IRISH ELM (2) (1953 - 1963) O.N. 400098. 
5828g, 3209n, 8920d, 435'10" x 58'2" x 25'11 ½ “ 
T.3-cyl. with low pressure turbine by Central Marine Engine Works, West Hartlepool. 12k 
18.12.1953: Completed by Wm. Gray and Co. Ltd., West Hartlepool (Yard No. 1261) for Irish Shipping Ltd., 8.1963: Sold to Mullion and Co. Ltd., Hong Kong and renamed ARDROSSMORE. 1968: Sold to Meadow Court Shipping Co. Ltd., Gibraltar and renamed MEADOW COURT. 1970: Sold to Ardee Investments Ltd., Gibraltar and renamed GLENDALOUGH. 1972: Sold to the Spanish shipbreakers Jose Eres, San Juan de Nieva and arrived at Aviles 18.3.1972 in tow from Bantry Bay where she had been laid up since 28.12.1971.

IRISH HOLLY (1954 - 1967) Tanker O.N. 400105. 
2940g, 1381n, 3350d, 330'1" x 46'2" x 17’3 ½ " 
T. 3-cyl. by Smith's Dock Co. Ltd., Middlesbrough. 11k 
6.5.1954: Completed by Wm. Gray and Co. Ltd., West Hartlepool (Yard No 1279) for Irish Shipping Ltd. 7.1967: sold to A.N.A.P.O. Cia. de Nav. Bunkeraggi S.p.A., Italy and renamed ETNEA 7.1.1968: Driven aground near Vibo Valentia during a storm and abandoned 10.1.1968: Refloated and towed to Vibo Valentia but found to be beyond economical repair 12.6.1968: Arrived in tow at Spezia to be broken up by Cantieri Navale Santa Maria. 
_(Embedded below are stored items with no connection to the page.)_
@[simp] theorem State.hardReset_cfg (s : State) : (s.hardReset).cfg = s.cfg := rfl
@[simp] theorem State.hardReset_engine (s : State) : (s.hardReset).engine = .idle := rfl
@[simp] theorem State.hardReset_doneIe (s : State) : (s.hardReset).doneIe = false := rfl
@[simp] theorem State.hardReset_errIe (s : State) : (s.hardReset).errIe = false := rfl
@[simp] theorem State.hardReset_done (s : State) : (s.hardReset).done = false := rfl
@[simp] theorem State.hardReset_err (s : State) : (s.hardReset).err = false := rfl
@[simp] theorem State.hardReset_cmdOverrun (s : State) : (s.hardReset).cmdOverrun = false := rfl
@[simp] theorem State.hardReset_busyWrite (s : State) : (s.hardReset).busyWrite = false := rfl
@[simp] theorem State.hardReset_tablesValid (s : State) : (s.hardReset).tablesValid = false := rfl
@[simp] theorem State.hardReset_errCode (s : State) : (s.hardReset).errCode = .ok := rfl
@[simp] theorem State.hardReset_cmd (s : State) : (s.hardReset).cmd = 0x00000000#32 := rfl
@[simp] theorem State.hardReset_srcLen (s : State) : (s.hardReset).srcLen = 0x00000000#32 := rfl
@[simp] theorem State.hardReset_tableSize (s : State) : (s.hardReset).tableSize = 0x00000800#32 := rfl
@[simp] theorem State.hardReset_refRate (s : State) : (s.hardReset).refRate = 0x472C4400#32 := rfl
@[simp] theorem State.hardReset_amplitude (s : State) : (s.hardReset).amplitude = 0x3F800000#32 := rfl
@[simp] theorem State.hardReset_cutoff (s : State) : (s.hardReset).cutoff = 0x00000000#32 := rfl
@[simp] theorem State.hardReset_freq (s : State) : (s.hardReset).freq = 0x00000000#32 := rfl
@[simp] theorem State.hardReset_index (s : State) : (s.hardReset).index = 0x00000000#32 := rfl
@[simp] theorem State.hardReset_specLen (s : State) : (s.hardReset).specLen = 0x00000000#32 := rfl
@[simp] theorem State.hardReset_result0 (s : State) : (s.hardReset).result0 = 0x00000000#32 := rfl
@[simp] theorem State.hardReset_result1 (s : State) : (s.hardReset).result1 = 0x00000000#32 := rfl
@[simp] theorem State.hardReset_resultIndex (s : State) : (s.hardReset).resultIndex = 0x00000000#32 := rfl
@[simp] theorem State.hardReset_harmCount (s : State) : (s.hardReset).harmCount = 0x00000000#32 := rfl
@[simp] theorem State.hardReset_mem (s : State) : (s.hardReset).mem = ⟨[]⟩ := rfl
@[simp] theorem State.hardReset_ramEpoch (s : State) : (s.hardReset).ramEpoch = s.draws := rfl
@[simp] theorem State.hardReset_draws (s : State) : (s.hardReset).draws = s.draws + 1 := rfl
@[simp] theorem State.hardReset_host (s : State) : (s.hardReset).host = s.host := rfl
@[simp] theorem State.hardReset_response (s : State) : (s.hardReset).response = none := rfl

end Sys2Proof.Machine
end

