/-- An infinite cutoff admits every harmonic or none (R159). -/
theorem gateCount_inf {c : Word} (h : isInf c = true) (M : Nat) :
    gateCount c M = if signBit c = true then 0 else M / 2 := by
  have hmag : magOf (magBits c) = 2 ^ 24 * 2 ^ 253 := by rw [(isInf_iff c).mp h, magOf_inf]
  split
  · next hsign =>
    rw [gateCount, if_pos]
    rw [scaled, if_pos hsign, hmag]
    norm_num
  · next hsign =>
    refine le_antisymm (gateCount_le c M) ?_
    rcases Nat.eq_zero_or_pos (M / 2) with h0 | hpos
    · omega
    · refine (le_gateCount_iff hpos).mpr ⟨le_rfl, ?_⟩
      rw [scaled, if_neg hsign, hmag]
      omega

/-- Settles O32: the gate as a comparison of integers; bin 0 is the first of all bins. -/
theorem gateIsExact : Obligations.GateIsExact := by
  intro c M _
  exact ⟨gateCount_le c M, fun _ k hk hkM => by rw [le_gateCount_iff hk, and_iff_right hkM], fun h => gateCount_inf h M,
    fun _ _ => rfl⟩

end Sys2Proof.Machine

/-! # The spectrum and the rows

What FFT_FWD and SYNTH store and read back, which bins a row is made of, and the commands of the FWD, SYN and SEQ units that
end in these (R156 to R170, R205, R210). -/

namespace Sys2Proof.Machine

/-- Settles O25: the enclosure by the series of cos, after the reduction to the first quadrant. -/
theorem cosineIsEnclosed : Obligations.CosineIsEnclosed := fun p t den hden heven => cosEncl_contains p t den hden heven

/-! ## The stored spectrum (R160) -/

section
variable {s : State} {H : List (Word × Word)} {k : Nat}

/-- The words of an entry, real part first (R47). -/
theorem specWords_getD (hk : k < H.length) (q : Nat) (hq : q < 2) :
    (specWords H).getD (2 * k + q) 0#32 = [H[k].1, H[k].2].getD q 0#32 := by
  rw [Nat.mul_comm]
  exact getD_flatMap_uniform _ 2 _ H (fun _ _ => rfl) k q hk hq

theorem specEntry_storeProfile (hk : k < H.length) : (s.storeProfile H).specEntry k = H[k] := by
  have hlen := specWords_length H
  have word (q : Nat) (hq : q < 2) :
      (s.storeProfile H).word (specOffset k + 4 * q) = [H[k].1, H[k].2].getD q 0#32 := by
    rw [← specWords_getD hk q hq, ← s.word_writeRam_inside (specOffset 0) _ _ (by omega),
      show specOffset 0 + 4 * (2 * k + q) = specOffset k + 4 * q by simp only [specOffset]; omega]
    rfl
  exact Prod.ext (word 0 (by norm_num)) (word 1 (by norm_num))

/-- An entry of the measured profile (R156). -/
theorem forwardProfile_getElem (cfg : Config) (xs : List Word) (hk : k < (forwardProfile cfg xs).length) :
    (forwardProfile cfg xs)[k] =
      (mul32 (rfft cfg xs k).2 (rn32 (2 * 2 ^ 149) xs.length),
        mul32 (neg32 (rfft cfg xs k).1) (rn32 (2 * 2 ^ 149) xs.length)) := by
  simp [forwardProfile]

/-- A stored profile is the spectrum the rows are made from (R161, R210). -/
theorem harm_storeProfile (hH : H.length < 2 ^ 32) : (s.storeProfile H).harm = harmOf H := by
  have hlen : (s.storeProfile H).specLen.toNat = H.length := Nat.mod_eq_of_lt hH
  funext k
  rw [State.harm, harmOf, hlen]
  split
  · next hk => rw [specEntry_storeProfile hk, List.getD_eq_getElem _ _ hk]
  · next hk => rw [List.getD_eq_default _ _ (not_lt.mp hk)]

end

/-- Settles O30: the stored spectrum read back entry by entry, and the frame of its write. -/
theorem fftFwdResult : Obligations.FftFwdResult := by
  rintro s L rfl hL hxs
  refine ⟨_, exec_of_ok (fftFwdCommand_of_checks hL hxs), ?_, fun k hk => ?_, fun a ha => ?_⟩
  · simp [complete_ok_eq, State.storeProfile, State.writeRam]
  · have hentry := specEntry_storeProfile (s := s)
      (H := forwardProfile s.cfg (s.words (sampleOffset 0) s.srcLen.toNat)) (k := k) (by simp; omega)
    rw [forwardProfile_getElem, words_length] at hentry
    exact ⟨congrArg Prod.fst hentry, congrArg Prod.snd hentry⟩
  · rw [byte_complete, byte_storeProfile]
    simp only [outsideRanges, List.mem_singleton, forall_eq, forwardProfile_length, words_length]
    simp only [specOffset] at ha ⊢
    omega

/-- Settles O31: the checks of the length and of the samples, in their order. -/
theorem fftFwdErrors : Obligations.FftFwdErrors := by
  refine fun s => ⟨fun h => exec_of_error ?_, fun heven hmin hmax => exec_of_error ?_,
    fun hL ⟨n, hn, hbad⟩ => exec_of_error ?_⟩
  · simp only [commandOf, fftFwdCommand, checkL, checkLength_badLength h, error_bind]
  · simp only [commandOf, fftFwdCommand, checkL, checkLength_capacity heven hmin hmax, error_bind]
  · have hnot : ¬ ∀ n < s.srcLen.toNat, isFinite (s.word (sampleOffset n)) = true := fun hall => by simp [hall n hn] at hbad
    simp only [commandOf, fftFwdCommand, checkL, checkLength_legal _ _ hL, ok_bind, checkSamples_eq, if_neg hnot, error_bind]

/-! ## The bins of a row (R170) -/

section
variable {harm : Nat → Word × Word} {A : Word} {K M : Nat}

@[simp] theorem includedBins_length : (includedBins harm A K).length = K := by simp [includedBins]

theorem allBins_length (hK : K ≤ M / 2) : (allBins (includedBins harm A K) M).length = M / 2 + 1 := by
  simp only [allBins, List.length_cons, List.length_append, includedBins_length, List.length_replicate]
  omega
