-- ==== Sys2Proof/Machine/Flags.lean ====
section
/-! DEFINITION. The hardware has no flags and no condition codes (R13): the outcome of a command is the `STATUS` of its own
response. This file has the statuses' numbers (R140) and the range checks of the value operand of a Set (R90 to R97, R56),
which compare the whole 32-bit operand (R100). -/

namespace Sys2Proof.Machine

/-- The number in the `STATUS` field (R140). -/
def Status.code (st : Status) : Word :=
  match st with
  | .success => 0
  | .badArgument => 1
  | .capacityExceeded => 2
  | .duplicateRegistration => 3

/-- The four 32-bit fields of the response packet as they stand on the port (R51). -/
def Response.words (r : Response) : List Word := [r.status.code, r.res0, r.res1, r.res2]

/-! The named constants of R59. -/

def typeTlm : Word := 0
def typeCmd : Word := 1
def segContinuation : Word := 0
def segFirst : Word := 1
def segLast : Word := 2
def segUnsegmented : Word := 3
def secHdrAbsent : Word := 0
def secHdrPresent : Word := 1
def routeInvalid : Word := 0

/-- R91: 0 to 7. -/
def versionInRange (v : Word) : Bool := v ≤ 7

/-- R92: Telemetry or Command; every other operand is the "invalid" sentinel (R59). -/
def typeInRange (v : Word) : Bool := v == typeTlm || v == typeCmd

/-- R93: false or true; no other operand is read as true. -/
def secHdrInRange (v : Word) : Bool := v == secHdrAbsent || v == secHdrPresent

/-- R94: 0 to 0x7FF. -/
def apidInRange (v : Word) : Bool := v ≤ 0x7FF

/-- R95: one of the four codes. -/
def segFlagInRange (v : Word) : Bool :=
  v == segContinuation || v == segFirst || v == segLast || v == segUnsegmented

/-- R96: 0 to 0x3FFF. -/
def seqCntInRange (v : Word) : Bool := v ≤ 0x3FFF

/-- R97: the comparisons are on integers, with no wrap. -/
def sizeInRange (sizeOffset : Nat) (n : Word) : Bool :=
  decide (sizeOffset ≤ n.toNat) && decide (n.toNat ≤ sizeOffset + 0xFFFF)

/-- The legal RouteIds are `1 .. MAX_ROUTES` (R18). -/
def routeIdLegal (maxRoutes : Nat) (r : Word) : Bool := r != routeInvalid && decide (r.toNat ≤ maxRoutes)

end Sys2Proof.Machine
end

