-- ==== Sys2Proof/Laws/State.lean ====
section
/-! SUPPORT. One lemma per field per update of the state, true by rfl, so that no later proof unfolds a record update. -/

namespace Sys2Proof.Machine

/-- R5's constraints on the parameters, as inequalities. -/
theorem legal_iff {p : Params} : p.legal = true ↔
    1 ≤ p.sizeOffset ∧ p.sizeOffset ≤ 2 ^ 32 - 0x10000 ∧ 1 ≤ p.maxRoutes ∧ p.maxRoutes ≤ 2 ^ 32 - 2 := by
  simp only [Params.legal, Bool.and_eq_true, decide_eq_true_eq]
  tauto

section respond
variable (s : State) (st : Status) (r0 r1 r2 : Word)

@[simp] theorem respond_params : (s.respond st r0 r1 r2).params = s.params := rfl
@[simp] theorem respond_rtInited : (s.respond st r0 r1 r2).rtInited = s.rtInited := rfl
@[simp] theorem respond_slots : (s.respond st r0 r1 r2).slots = s.slots := rfl
@[simp] theorem respond_mem : (s.respond st r0 r1 r2).mem = s.mem := rfl
@[simp] theorem respond_queues : (s.respond st r0 r1 r2).queues = s.queues := rfl
@[simp] theorem respond_inboxes : (s.respond st r0 r1 r2).inboxes = s.inboxes := rfl
@[simp] theorem respond_events : (s.respond st r0 r1 r2).events = s.events := rfl
@[simp] theorem respond_accesses : (s.respond st r0 r1 r2).accesses = s.accesses := rfl
@[simp] theorem respond_resets : (s.respond st r0 r1 r2).resets = s.resets := rfl
@[simp] theorem respond_response :
    (s.respond st r0 r1 r2).response = some { status := st, res0 := r0, res1 := r1, res2 := r2 } := rfl

/-- Taking an error is a response with zeros (R8, R51). -/
theorem raise_eq : s.raise st = s.respond st 0 0 0 := rfl

@[simp] theorem raise_params : (s.raise st).params = s.params := rfl
@[simp] theorem raise_rtInited : (s.raise st).rtInited = s.rtInited := rfl
@[simp] theorem raise_slots : (s.raise st).slots = s.slots := rfl
@[simp] theorem raise_mem : (s.raise st).mem = s.mem := rfl
@[simp] theorem raise_queues : (s.raise st).queues = s.queues := rfl
@[simp] theorem raise_inboxes : (s.raise st).inboxes = s.inboxes := rfl
@[simp] theorem raise_events : (s.raise st).events = s.events := rfl
@[simp] theorem raise_accesses : (s.raise st).accesses = s.accesses := rfl
@[simp] theorem raise_resets : (s.raise st).resets = s.resets := rfl
@[simp] theorem raise_response :
    (s.raise st).response = some { status := st, res0 := 0, res1 := 0, res2 := 0 } := rfl

end respond

section access
variable (s : State) (a : Nat) (v : Byte)

@[simp] theorem memRead_fst : (s.memRead a).1 = s.mem.read a := rfl
@[simp] theorem memRead_params : (s.memRead a).2.params = s.params := rfl
@[simp] theorem memRead_rtInited : (s.memRead a).2.rtInited = s.rtInited := rfl
@[simp] theorem memRead_slots : (s.memRead a).2.slots = s.slots := rfl
@[simp] theorem memRead_mem : (s.memRead a).2.mem = s.mem := rfl
@[simp] theorem memRead_queues : (s.memRead a).2.queues = s.queues := rfl
@[simp] theorem memRead_inboxes : (s.memRead a).2.inboxes = s.inboxes := rfl
@[simp] theorem memRead_events : (s.memRead a).2.events = s.events := rfl
@[simp] theorem memRead_response : (s.memRead a).2.response = s.response := rfl
@[simp] theorem memRead_resets : (s.memRead a).2.resets = s.resets := rfl
@[simp] theorem memRead_accesses : (s.memRead a).2.accesses = s.accesses ++ [.read a (s.mem.read a)] := rfl

@[simp] theorem memWrite_params : (s.memWrite a v).params = s.params := rfl
@[simp] theorem memWrite_rtInited : (s.memWrite a v).rtInited = s.rtInited := rfl
@[simp] theorem memWrite_slots : (s.memWrite a v).slots = s.slots := rfl
@[simp] theorem memWrite_mem : (s.memWrite a v).mem = s.mem.write a v := rfl
@[simp] theorem memWrite_queues : (s.memWrite a v).queues = s.queues := rfl
@[simp] theorem memWrite_inboxes : (s.memWrite a v).inboxes = s.inboxes := rfl
@[simp] theorem memWrite_events : (s.memWrite a v).events = s.events := rfl
@[simp] theorem memWrite_response : (s.memWrite a v).response = s.response := rfl
@[simp] theorem memWrite_resets : (s.memWrite a v).resets = s.resets := rfl
@[simp] theorem memWrite_accesses : (s.memWrite a v).accesses = s.accesses ++ [.write a v] := rfl

end access

section port
variable (s : State)

@[simp] theorem quiet_params : s.quiet.params = s.params := rfl
@[simp] theorem quiet_rtInited : s.quiet.rtInited = s.rtInited := rfl
@[simp] theorem quiet_slots : s.quiet.slots = s.slots := rfl
@[simp] theorem quiet_mem : s.quiet.mem = s.mem := rfl
@[simp] theorem quiet_queues : s.quiet.queues = s.queues := rfl
@[simp] theorem quiet_inboxes : s.quiet.inboxes = s.inboxes := rfl
@[simp] theorem quiet_events : s.quiet.events = s.events := rfl
@[simp] theorem quiet_response : s.quiet.response = none := rfl
@[simp] theorem quiet_accesses : s.quiet.accesses = [] := rfl
@[simp] theorem quiet_resets : s.quiet.resets = s.resets := rfl

@[simp] theorem send_params (k : Nat) (p : Packet) : (s.send k p).params = s.params := rfl
@[simp] theorem send_rtInited (k : Nat) (p : Packet) : (s.send k p).rtInited = s.rtInited := rfl
@[simp] theorem send_slots (k : Nat) (p : Packet) : (s.send k p).slots = s.slots := rfl
@[simp] theorem send_mem (k : Nat) (p : Packet) : (s.send k p).mem = s.mem := rfl
@[simp] theorem send_queues (k : Nat) (p : Packet) : (s.send k p).queues = sendTo s.queues k p := rfl
@[simp] theorem send_inboxes (k : Nat) (p : Packet) : (s.send k p).inboxes = s.inboxes := rfl
@[simp] theorem send_events (k : Nat) (p : Packet) : (s.send k p).events = s.events := rfl
@[simp] theorem send_response (k : Nat) (p : Packet) : (s.send k p).response = s.response := rfl
@[simp] theorem send_accesses (k : Nat) (p : Packet) : (s.send k p).accesses = s.accesses := rfl
@[simp] theorem send_resets (k : Nat) (p : Packet) : (s.send k p).resets = s.resets := rfl

@[simp] theorem receive_params (k : Nat) : (s.receive k).params = s.params := rfl
@[simp] theorem receive_rtInited (k : Nat) : (s.receive k).rtInited = s.rtInited := rfl
@[simp] theorem receive_slots (k : Nat) : (s.receive k).slots = s.slots := rfl
@[simp] theorem receive_mem (k : Nat) : (s.receive k).mem = s.mem := rfl
@[simp] theorem receive_queues (k : Nat) : (s.receive k).queues = s.queues := rfl
@[simp] theorem receive_inboxes (k : Nat) : (s.receive k).inboxes = s.inboxes.modify k List.tail := rfl
@[simp] theorem receive_events (k : Nat) : (s.receive k).events = s.events := rfl
@[simp] theorem receive_response (k : Nat) : (s.receive k).response = s.response := rfl
@[simp] theorem receive_accesses (k : Nat) : (s.receive k).accesses = s.accesses := rfl
@[simp] theorem receive_resets (k : Nat) : (s.receive k).resets = s.resets := rfl

/-- Delivering a response changes nothing but its issuer's inbox. -/
theorem deliver_eq (k : Nat) (p : Packet) : s.deliver k p = { s with inboxes := (s.deliver k p).inboxes } := by
  unfold State.deliver; split <;> rfl

@[simp] theorem deliver_params (k : Nat) (p : Packet) : (s.deliver k p).params = s.params := by rw [deliver_eq]
@[simp] theorem deliver_rtInited (k : Nat) (p : Packet) : (s.deliver k p).rtInited = s.rtInited := by rw [deliver_eq]
@[simp] theorem deliver_slots (k : Nat) (p : Packet) : (s.deliver k p).slots = s.slots := by rw [deliver_eq]
@[simp] theorem deliver_mem (k : Nat) (p : Packet) : (s.deliver k p).mem = s.mem := by rw [deliver_eq]
@[simp] theorem deliver_queues (k : Nat) (p : Packet) : (s.deliver k p).queues = s.queues := by rw [deliver_eq]
@[simp] theorem deliver_events (k : Nat) (p : Packet) : (s.deliver k p).events = s.events := by rw [deliver_eq]
@[simp] theorem deliver_response (k : Nat) (p : Packet) : (s.deliver k p).response = s.response := by rw [deliver_eq]
@[simp] theorem deliver_accesses (k : Nat) (p : Packet) : (s.deliver k p).accesses = s.accesses := by rw [deliver_eq]
@[simp] theorem deliver_resets (k : Nat) (p : Packet) : (s.deliver k p).resets = s.resets := by rw [deliver_eq]

@[simp] theorem resetBlock_params : s.resetBlock.params = s.params := rfl
@[simp] theorem resetBlock_rtInited : s.resetBlock.rtInited = false := rfl
@[simp] theorem resetBlock_slots : s.resetBlock.slots = resetSlots s.params.maxRoutes (s.resets + 1) := rfl
@[simp] theorem resetBlock_mem : s.resetBlock.mem = s.mem := rfl
@[simp] theorem resetBlock_queues : s.resetBlock.queues = s.queues := rfl
@[simp] theorem resetBlock_inboxes : s.resetBlock.inboxes = s.inboxes := rfl
@[simp] theorem resetBlock_events : s.resetBlock.events = s.events := rfl
@[simp] theorem resetBlock_response : s.resetBlock.response = none := rfl
@[simp] theorem resetBlock_accesses : s.resetBlock.accesses = s.accesses := rfl
@[simp] theorem resetBlock_resets : s.resetBlock.resets = s.resets + 1 := rfl

/-- There are `MAX_ROUTES` slots after reset (R15), whatever they hold. -/
@[simp] theorem resetSlots_length (n k : Nat) : (resetSlots n k).length = n := by
  simp [resetSlots]

end port

/-- Sending (R43(a)): what is sent is the last of its issuer's queue, and no other issuer's queue changes. -/
theorem sendTo_getD {α : Type} (queues : List (List α)) (k j : Nat) (p : α) :
    ((sendTo queues k p)[j]?).getD [] = if j = k then (queues[k]?).getD [] ++ [p] else (queues[j]?).getD [] := by
  induction k generalizing queues j with
  | zero =>
    cases queues with
    | nil => cases j <;> simp [sendTo]
    | cons q rest => cases j <;> simp [sendTo]
  | succ k ih =>
    cases queues with
    | nil =>
      cases j with
      | zero => simp [sendTo]
      | succ j => simpa [sendTo] using ih [] j
    | cons q rest =>
      cases j with
      | zero => simp [sendTo]
      | succ j => simpa [sendTo] using ih rest j

/-- Sending, by the issuers' pending commands (R43(a)). -/
@[simp] theorem send_pending (s : State) (k j : Nat) (p : Packet) :
    (s.send k p).pending j = if j = k then s.pending k ++ [p] else s.pending j := sendTo_getD s.queues k j p

/-- Sending changes no inbox. -/
@[simp] theorem send_inbox (s : State) (k j : Nat) (p : Packet) : (s.send k p).inbox j = s.inbox j := rfl

/-- Delivering, by the issuers' inboxes (R51). -/
theorem deliver_inbox {s : State} {r : Response} (h : s.response = some r) (k j : Nat) (p : Packet) :
    (s.deliver k p).inbox j = if j = k then s.inbox k ++ [(p, r)] else s.inbox j := by
  unfold State.deliver
  rw [h]
  exact sendTo_getD s.inboxes k j (p, r)

/-- Receiving, by the issuers' inboxes (R46). -/
@[simp] theorem receive_inbox (s : State) (k j : Nat) :
    (s.receive k).inbox j = if j = k then (s.inbox k).tail else s.inbox j := by
  simp only [State.inbox, receive_inboxes, List.getElem?_modify]
  by_cases h : j = k
  · subst h
    cases hj : s.inboxes[j]? <;> simp
  · simp [h, Ne.symm h]

/-- The next state of an answer that is changed. -/
@[simp] theorem mapNext_next_iff {f : State → State} {a : Answer} {t : State} :
    mapNext f a = .next t ↔ ∃ u, a = .next u ∧ f u = t := by
  cases a <;> simp [mapNext]

/-- The first issuer beyond the list has sent none (log 8). -/
@[simp] theorem sendTo_length {α : Type} (queues : List (List α)) (p : α) :
    sendTo queues queues.length p = queues ++ [[p]] := by
  induction queues with
  | nil => rfl
  | cons q rest ih => simpa [sendTo] using ih

/-- Everything taking a command off a queue can do (R43(a)): the oldest command of that issuer goes, nothing else changes. -/
theorem takeCommand_eq_some {s t : State} {k : Nat} {p : Packet} (h : s.takeCommand k = some (p, t)) :
    ∃ rest, s.queues[k]? = some (p :: rest) ∧ t = { s with queues := s.queues.set k rest } := by
  unfold State.takeCommand at h
  split at h
  · rename_i p' rest hq
    simp only [Option.some.injEq, Prod.mk.injEq] at h
    exact ⟨rest, by rw [hq, h.1], h.2.symm⟩
  · cases h

end Sys2Proof.Machine
end

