/-- Any `BP`, `OP` and `ARG0` with a field's Get opcode encode that Get (R52 to R55). -/
theorem getEncoding_getField (f : HeaderField) : GetEncoding (opcode (getField f none false)).toNat (getField f) := by
  intro bp out a0 a1
  rw [← commandWord_eq_ofNat, decode_get_commandWord (by cases f <;> rfl)]
  cases f <;> rfl

/-! ## The contract of a field's Get -/

/-- The answer of a field's Get (R70). -/
theorem answersValue_getField {f : HeaderField} {s : State} {base : Word} (hread : CanRead s base (touchedBytes f)) :
    AnswersValue (getField f (some base) true) s base (touchedBytes f)
      (fieldValue s.params f (headerByte s.mem base)).toNat := by
  rw [← fieldValue_congr fun k hk => bytesRead_map hk]
  exact answersValue_of_codecGet (exec_getField ..) hread

/-- The contract of R70 for a field's Get, from its value as a number. -/
theorem getContract_getField {f : HeaderField} {value : (Nat → Byte) → Nat}
    (hvalue : ∀ p B, (fieldValue p f B).toNat = value B) :
    GetContract (opcode (getField f none false)).toNat (getField f) (touchedBytes f) value := by
  refine ⟨getEncoding_getField f, getFailures_of_codecGet (exec_getField f), fun s base hread => ?_⟩
  rw [← hvalue s.params]
  exact answersValue_getField hread

/-- Settles O13: the three top bits of a byte are its quotient by `2 ^ 5`. -/
theorem getVersionAnswersBits7to5OfByte0 : Obligations.GetVersionAnswersBits7to5OfByte0 := by
  refine getContract_getField (f := .version) fun p B => ?_
  have h0 := (B 0).isLt
  simp [fieldValue, Nat.shiftRight_eq_div_pow]
  omega

/-- Settles O14: bit 4 is the quotient by `2 ^ 4`, modulo 2. -/
theorem getTypeAnswersBit4OfByte0 : Obligations.GetTypeAnswersBit4OfByte0 := by
  refine getContract_getField (f := .type) fun p B => ?_
  have h0 := (B 0).isLt
  simp [fieldValue, Nat.shiftRight_eq_div_pow]
  omega

/-- Settles O15: bit 3 is the quotient by `2 ^ 3`, modulo 2. -/
theorem getSecHdrAnswersBit3OfByte0 : Obligations.GetSecHdrAnswersBit3OfByte0 := by
  refine getContract_getField (f := .secHdr) fun p B => ?_
  have h0 := (B 0).isLt
  simp [fieldValue, Nat.shiftRight_eq_div_pow]
  omega

/-- Settles O16: the byte appended below the three bits leaves them `2 ^ 8` times their value. -/
theorem getApidAnswersLow3BitsOfByte0ThenByte1 : Obligations.GetApidAnswersLow3BitsOfByte0ThenByte1 := by
  refine getContract_getField (f := .apid) fun p B => ?_
  have h0 := (B 0).isLt
  have h1 := (B 1).isLt
  simp [fieldValue, toNat_append_byte]
  omega

/-- Settles O17: the two top bits of a byte are its quotient by `2 ^ 6`. -/
theorem getSegFlagAnswersBits7to6OfByte2 : Obligations.GetSegFlagAnswersBits7to6OfByte2 := by
  refine getContract_getField (f := .segFlag) fun p B => ?_
  have h2 := (B 2).isLt
  simp [fieldValue, Nat.shiftRight_eq_div_pow]
  omega

/-- Settles O18: the byte appended below the six bits leaves them `2 ^ 8` times their value. -/
theorem getSeqCntAnswersLow6BitsOfByte2ThenByte3 : Obligations.GetSeqCntAnswersLow6BitsOfByte2ThenByte3 := by
  refine getContract_getField (f := .seqCnt) fun p B => ?_
  have h2 := (B 2).isLt
  have h3 := (B 3).isLt
  simp [fieldValue, toNat_append_byte]
  omega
IRISH FERN (1954 - 1964) O.N. 4001181 
1113g, 522n, 1374d, 218'0" x 35’2" x 14’2 ¼ " 
6-cyl. 2 S.C.S.A. oil engine by British Polar Engines Ltd. Glasgow 10k 
3.12.1954: Completed by Liffey Dockyard Ltd., Dublin (Yard No. 172) for Irish Shipping Ltd. 10.1964: Sold to John Stewart and Co. Shipping Ltd., Glasgow and renamed YEWTREE. 1974: Sold toArcepey Shipping Co S.A. Panama and renamed AL HASSAN. 1976: Sold to Laconia Marine Co. Ltd., Cyprus and renamed ANDREAS A. 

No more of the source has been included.